--- Recorded data ---

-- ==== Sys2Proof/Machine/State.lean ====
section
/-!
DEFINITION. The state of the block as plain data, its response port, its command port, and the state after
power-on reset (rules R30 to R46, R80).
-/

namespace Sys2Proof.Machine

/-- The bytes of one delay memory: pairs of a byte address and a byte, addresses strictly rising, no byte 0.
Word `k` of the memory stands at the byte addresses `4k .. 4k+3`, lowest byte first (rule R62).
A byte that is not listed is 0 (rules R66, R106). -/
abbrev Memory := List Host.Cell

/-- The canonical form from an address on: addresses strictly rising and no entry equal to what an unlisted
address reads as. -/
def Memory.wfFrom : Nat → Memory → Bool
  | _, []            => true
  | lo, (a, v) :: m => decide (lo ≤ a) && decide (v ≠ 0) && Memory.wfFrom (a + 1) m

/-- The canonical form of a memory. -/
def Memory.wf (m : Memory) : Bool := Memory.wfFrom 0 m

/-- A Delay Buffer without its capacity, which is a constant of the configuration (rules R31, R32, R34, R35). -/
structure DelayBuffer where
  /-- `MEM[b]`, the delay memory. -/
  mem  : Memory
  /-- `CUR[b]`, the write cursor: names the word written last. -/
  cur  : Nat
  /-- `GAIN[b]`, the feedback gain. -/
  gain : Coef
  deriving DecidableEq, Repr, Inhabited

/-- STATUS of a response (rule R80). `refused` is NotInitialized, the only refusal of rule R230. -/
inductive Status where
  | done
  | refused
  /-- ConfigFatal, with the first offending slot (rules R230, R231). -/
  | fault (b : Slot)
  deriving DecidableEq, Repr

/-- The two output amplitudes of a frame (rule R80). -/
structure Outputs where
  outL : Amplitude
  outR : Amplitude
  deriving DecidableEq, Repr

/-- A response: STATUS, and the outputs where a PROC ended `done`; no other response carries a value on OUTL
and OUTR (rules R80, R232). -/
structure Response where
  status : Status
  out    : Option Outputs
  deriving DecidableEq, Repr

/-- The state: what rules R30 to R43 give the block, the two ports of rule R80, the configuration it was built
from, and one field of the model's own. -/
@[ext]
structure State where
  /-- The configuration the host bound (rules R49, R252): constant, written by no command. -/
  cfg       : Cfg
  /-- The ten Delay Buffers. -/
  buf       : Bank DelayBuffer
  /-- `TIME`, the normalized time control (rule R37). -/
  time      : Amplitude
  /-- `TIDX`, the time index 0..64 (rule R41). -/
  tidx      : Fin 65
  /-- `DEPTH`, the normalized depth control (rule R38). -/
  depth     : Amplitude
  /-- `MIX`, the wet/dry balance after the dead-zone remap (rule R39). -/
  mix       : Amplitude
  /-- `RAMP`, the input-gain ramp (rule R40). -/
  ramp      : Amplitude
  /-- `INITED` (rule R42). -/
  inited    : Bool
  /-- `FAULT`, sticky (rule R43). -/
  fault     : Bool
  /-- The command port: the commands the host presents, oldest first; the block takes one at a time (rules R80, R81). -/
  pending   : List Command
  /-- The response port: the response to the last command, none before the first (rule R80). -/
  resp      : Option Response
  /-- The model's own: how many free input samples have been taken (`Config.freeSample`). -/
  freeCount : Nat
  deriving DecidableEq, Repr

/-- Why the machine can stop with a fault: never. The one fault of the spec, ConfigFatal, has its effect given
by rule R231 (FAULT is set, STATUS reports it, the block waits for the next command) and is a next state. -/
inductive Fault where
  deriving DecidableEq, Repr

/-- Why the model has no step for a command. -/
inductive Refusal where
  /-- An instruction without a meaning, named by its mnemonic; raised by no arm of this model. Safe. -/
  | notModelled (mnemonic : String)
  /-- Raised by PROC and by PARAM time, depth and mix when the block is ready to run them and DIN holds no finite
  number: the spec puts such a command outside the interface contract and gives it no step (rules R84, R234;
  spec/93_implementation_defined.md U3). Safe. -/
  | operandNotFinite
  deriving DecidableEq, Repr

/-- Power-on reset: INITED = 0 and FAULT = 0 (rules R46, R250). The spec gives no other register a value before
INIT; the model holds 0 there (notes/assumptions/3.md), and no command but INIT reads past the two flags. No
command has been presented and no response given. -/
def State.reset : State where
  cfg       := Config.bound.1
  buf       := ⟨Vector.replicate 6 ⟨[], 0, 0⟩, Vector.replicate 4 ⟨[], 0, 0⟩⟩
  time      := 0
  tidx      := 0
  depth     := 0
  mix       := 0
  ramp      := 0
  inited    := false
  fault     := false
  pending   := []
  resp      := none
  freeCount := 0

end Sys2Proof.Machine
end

---
--- Recorded data ---

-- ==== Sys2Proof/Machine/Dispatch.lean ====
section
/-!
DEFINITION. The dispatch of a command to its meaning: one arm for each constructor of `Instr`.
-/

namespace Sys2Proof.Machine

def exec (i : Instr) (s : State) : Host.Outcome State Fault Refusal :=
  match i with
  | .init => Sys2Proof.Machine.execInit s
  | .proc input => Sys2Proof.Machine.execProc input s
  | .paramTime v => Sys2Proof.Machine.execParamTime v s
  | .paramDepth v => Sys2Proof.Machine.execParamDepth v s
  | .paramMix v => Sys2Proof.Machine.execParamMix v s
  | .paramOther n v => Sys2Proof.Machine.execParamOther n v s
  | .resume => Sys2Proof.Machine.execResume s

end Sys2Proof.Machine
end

---

What lines of the material contain "configuration"? Show them.

/-- A Delay Buffer without its capacity, which is a constant of the configuration (rules R31, R32, R34, R35). -/
/-- The state: what rules R30 to R43 give the block, the two ports of rule R80, the configuration it was built
  /-- The configuration the host bound (rules R49, R252): constant, written by no command. -/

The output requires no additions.